(Dataset entries)
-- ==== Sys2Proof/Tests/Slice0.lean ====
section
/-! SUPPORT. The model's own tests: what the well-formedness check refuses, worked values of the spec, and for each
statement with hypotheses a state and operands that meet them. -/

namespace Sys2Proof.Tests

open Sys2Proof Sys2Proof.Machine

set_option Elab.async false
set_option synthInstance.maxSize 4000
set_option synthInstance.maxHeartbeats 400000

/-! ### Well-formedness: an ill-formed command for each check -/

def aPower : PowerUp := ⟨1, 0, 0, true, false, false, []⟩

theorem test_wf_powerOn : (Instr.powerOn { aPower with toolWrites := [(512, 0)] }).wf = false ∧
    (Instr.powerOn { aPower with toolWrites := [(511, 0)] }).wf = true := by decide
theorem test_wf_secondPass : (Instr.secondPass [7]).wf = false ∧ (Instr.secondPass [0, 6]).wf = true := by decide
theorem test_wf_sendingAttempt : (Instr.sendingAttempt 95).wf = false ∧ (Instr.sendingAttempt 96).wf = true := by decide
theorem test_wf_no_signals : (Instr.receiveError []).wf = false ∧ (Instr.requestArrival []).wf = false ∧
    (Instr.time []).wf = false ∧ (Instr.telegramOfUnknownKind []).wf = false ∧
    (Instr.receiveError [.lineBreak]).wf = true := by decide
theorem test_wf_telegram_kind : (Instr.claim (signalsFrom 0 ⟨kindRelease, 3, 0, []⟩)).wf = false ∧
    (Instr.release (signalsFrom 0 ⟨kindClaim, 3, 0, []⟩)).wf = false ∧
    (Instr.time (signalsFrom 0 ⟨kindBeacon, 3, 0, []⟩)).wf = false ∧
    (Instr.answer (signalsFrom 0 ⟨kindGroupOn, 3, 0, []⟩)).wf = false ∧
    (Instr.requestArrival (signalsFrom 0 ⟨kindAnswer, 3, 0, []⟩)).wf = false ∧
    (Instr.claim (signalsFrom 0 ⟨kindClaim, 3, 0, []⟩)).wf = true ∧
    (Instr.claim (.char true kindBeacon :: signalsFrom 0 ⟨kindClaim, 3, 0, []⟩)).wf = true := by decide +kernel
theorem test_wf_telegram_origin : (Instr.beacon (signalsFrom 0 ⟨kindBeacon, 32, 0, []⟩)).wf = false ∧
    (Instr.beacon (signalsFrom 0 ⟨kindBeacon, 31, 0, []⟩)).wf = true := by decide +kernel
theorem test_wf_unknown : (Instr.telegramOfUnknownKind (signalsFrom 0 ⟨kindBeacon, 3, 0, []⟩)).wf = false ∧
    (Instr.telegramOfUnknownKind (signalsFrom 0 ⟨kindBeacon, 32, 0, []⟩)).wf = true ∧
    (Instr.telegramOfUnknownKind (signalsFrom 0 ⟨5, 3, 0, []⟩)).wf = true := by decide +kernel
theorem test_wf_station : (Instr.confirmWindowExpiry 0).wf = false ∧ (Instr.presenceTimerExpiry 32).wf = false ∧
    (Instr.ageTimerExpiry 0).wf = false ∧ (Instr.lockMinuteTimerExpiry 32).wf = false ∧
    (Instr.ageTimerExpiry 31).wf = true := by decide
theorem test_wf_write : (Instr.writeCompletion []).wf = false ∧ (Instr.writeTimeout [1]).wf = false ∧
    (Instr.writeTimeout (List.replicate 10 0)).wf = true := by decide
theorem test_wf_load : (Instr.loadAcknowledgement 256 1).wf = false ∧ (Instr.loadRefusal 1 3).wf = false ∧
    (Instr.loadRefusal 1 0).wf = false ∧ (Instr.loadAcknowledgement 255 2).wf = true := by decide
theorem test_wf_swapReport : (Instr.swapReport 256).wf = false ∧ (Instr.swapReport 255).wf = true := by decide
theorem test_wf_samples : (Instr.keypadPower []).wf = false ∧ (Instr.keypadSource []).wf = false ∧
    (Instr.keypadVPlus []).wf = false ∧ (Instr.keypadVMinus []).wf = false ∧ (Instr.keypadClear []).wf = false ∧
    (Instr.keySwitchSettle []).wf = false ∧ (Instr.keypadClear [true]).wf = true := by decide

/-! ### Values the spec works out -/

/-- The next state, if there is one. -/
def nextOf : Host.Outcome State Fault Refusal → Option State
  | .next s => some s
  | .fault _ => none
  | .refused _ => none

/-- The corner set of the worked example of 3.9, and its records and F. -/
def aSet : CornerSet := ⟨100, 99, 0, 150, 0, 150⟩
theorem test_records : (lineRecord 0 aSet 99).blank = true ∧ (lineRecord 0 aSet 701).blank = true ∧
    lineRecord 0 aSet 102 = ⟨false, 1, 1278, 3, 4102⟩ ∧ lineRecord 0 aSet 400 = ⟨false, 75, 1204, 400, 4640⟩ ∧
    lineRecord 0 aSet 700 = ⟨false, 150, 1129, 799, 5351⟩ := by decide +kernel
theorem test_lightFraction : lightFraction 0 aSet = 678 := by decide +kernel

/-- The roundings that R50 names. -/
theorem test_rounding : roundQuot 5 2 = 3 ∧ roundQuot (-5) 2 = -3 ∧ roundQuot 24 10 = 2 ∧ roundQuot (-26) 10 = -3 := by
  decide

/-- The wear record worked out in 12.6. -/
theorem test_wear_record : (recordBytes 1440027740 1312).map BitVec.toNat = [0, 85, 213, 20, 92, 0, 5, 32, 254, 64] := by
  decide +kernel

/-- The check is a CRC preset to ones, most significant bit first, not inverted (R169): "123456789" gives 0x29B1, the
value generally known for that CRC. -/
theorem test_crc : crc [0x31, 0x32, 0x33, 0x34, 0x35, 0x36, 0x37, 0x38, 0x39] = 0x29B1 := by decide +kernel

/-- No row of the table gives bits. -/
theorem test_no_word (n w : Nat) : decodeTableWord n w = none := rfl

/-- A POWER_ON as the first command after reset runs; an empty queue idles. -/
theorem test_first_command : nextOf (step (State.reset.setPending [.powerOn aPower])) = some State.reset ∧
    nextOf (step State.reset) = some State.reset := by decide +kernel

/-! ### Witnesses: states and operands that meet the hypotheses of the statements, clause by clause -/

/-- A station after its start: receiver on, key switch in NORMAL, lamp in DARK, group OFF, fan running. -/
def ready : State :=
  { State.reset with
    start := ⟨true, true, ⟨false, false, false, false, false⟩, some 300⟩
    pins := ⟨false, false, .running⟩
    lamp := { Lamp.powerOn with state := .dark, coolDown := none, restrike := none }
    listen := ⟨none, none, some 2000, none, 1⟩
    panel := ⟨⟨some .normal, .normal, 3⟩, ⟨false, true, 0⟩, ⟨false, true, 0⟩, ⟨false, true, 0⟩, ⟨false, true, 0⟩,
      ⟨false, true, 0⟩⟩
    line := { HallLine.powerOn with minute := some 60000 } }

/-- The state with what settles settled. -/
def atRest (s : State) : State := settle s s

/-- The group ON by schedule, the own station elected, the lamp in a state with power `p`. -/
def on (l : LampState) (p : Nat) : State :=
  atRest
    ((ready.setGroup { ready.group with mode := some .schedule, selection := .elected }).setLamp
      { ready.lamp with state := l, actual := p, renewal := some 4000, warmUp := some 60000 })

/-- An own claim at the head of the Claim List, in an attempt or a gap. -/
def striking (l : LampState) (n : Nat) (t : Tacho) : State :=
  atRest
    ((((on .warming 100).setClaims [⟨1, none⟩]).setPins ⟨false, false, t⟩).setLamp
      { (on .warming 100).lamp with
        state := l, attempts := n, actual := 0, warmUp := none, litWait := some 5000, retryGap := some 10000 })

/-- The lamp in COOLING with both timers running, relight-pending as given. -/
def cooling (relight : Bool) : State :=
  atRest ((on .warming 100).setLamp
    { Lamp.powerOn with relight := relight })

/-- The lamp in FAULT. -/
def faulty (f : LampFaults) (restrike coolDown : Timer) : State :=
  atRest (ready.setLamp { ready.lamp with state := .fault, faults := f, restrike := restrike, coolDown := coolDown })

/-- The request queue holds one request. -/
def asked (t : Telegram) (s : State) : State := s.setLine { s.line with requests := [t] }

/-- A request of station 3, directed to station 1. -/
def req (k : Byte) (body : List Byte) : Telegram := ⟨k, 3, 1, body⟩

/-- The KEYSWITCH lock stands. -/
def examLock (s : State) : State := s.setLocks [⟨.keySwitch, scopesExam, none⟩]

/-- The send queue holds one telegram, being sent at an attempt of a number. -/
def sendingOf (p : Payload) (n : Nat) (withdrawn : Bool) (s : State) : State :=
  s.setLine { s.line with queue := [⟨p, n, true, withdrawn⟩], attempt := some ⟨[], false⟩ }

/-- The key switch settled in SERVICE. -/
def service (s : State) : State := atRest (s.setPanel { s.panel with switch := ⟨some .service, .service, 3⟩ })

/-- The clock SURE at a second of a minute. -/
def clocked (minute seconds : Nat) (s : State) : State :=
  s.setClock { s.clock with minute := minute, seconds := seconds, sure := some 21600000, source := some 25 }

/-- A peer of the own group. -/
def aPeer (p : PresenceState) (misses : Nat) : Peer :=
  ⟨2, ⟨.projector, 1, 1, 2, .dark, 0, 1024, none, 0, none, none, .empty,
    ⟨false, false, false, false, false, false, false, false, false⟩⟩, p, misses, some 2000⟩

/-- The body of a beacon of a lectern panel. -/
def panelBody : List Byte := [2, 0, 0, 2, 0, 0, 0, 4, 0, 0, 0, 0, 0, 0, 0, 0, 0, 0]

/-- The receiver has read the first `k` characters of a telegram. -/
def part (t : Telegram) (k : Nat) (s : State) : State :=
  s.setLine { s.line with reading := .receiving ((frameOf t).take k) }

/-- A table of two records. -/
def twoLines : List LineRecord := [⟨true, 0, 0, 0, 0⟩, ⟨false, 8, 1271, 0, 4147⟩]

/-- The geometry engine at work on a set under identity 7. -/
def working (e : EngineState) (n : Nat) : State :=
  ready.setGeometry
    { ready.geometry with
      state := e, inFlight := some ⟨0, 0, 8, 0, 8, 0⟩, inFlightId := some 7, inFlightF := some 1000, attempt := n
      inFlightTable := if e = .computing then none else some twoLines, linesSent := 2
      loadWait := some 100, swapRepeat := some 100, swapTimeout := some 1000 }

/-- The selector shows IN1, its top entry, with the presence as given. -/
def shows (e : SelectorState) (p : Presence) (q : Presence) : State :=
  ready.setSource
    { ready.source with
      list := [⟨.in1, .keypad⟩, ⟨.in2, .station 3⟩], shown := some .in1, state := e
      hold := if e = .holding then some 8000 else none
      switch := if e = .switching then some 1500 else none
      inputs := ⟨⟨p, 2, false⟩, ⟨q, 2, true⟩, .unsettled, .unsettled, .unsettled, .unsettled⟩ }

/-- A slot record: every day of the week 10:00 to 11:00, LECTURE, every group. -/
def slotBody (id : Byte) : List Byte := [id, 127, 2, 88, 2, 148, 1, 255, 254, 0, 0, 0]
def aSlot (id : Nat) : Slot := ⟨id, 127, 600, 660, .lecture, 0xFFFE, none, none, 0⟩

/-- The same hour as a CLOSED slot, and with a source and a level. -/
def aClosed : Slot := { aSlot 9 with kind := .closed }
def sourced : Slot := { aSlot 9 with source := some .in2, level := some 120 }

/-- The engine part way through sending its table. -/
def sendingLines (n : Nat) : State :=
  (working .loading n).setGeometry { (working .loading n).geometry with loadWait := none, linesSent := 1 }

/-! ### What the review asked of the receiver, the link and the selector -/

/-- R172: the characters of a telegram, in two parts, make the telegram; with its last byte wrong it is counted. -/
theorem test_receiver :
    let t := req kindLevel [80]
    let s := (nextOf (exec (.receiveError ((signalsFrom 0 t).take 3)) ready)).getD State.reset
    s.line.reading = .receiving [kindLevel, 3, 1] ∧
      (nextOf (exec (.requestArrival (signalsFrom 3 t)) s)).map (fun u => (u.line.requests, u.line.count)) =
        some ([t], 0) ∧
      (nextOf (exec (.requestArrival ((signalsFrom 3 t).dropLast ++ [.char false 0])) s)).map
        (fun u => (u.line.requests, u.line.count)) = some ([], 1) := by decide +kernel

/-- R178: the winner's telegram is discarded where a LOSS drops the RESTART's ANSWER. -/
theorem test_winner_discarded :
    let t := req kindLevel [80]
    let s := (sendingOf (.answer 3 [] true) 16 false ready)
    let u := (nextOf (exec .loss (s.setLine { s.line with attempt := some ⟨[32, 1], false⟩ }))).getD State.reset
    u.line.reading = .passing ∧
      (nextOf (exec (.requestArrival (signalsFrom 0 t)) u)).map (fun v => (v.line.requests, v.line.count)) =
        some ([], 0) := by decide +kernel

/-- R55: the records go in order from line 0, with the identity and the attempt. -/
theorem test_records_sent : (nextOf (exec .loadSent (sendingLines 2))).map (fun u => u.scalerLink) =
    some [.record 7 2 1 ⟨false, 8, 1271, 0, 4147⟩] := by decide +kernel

PROBLEM TO SOLVE → Up to and including the line with "set_option synthInstance.maxHeartbeats 400000", print every line of the records from the start.

YOUR SOLUTION →
-- ==== Sys2Proof/Tests/Slice0.lean ====
section
/-! SUPPORT. The model's own tests: what the well-formedness check refuses, worked values of the spec, and for each
statement with hypotheses a state and operands that meet them. -/

namespace Sys2Proof.Tests

open Sys2Proof Sys2Proof.Machine

set_option Elab.async false
set_option synthInstance.maxSize 4000
set_option synthInstance.maxHeartbeats 400000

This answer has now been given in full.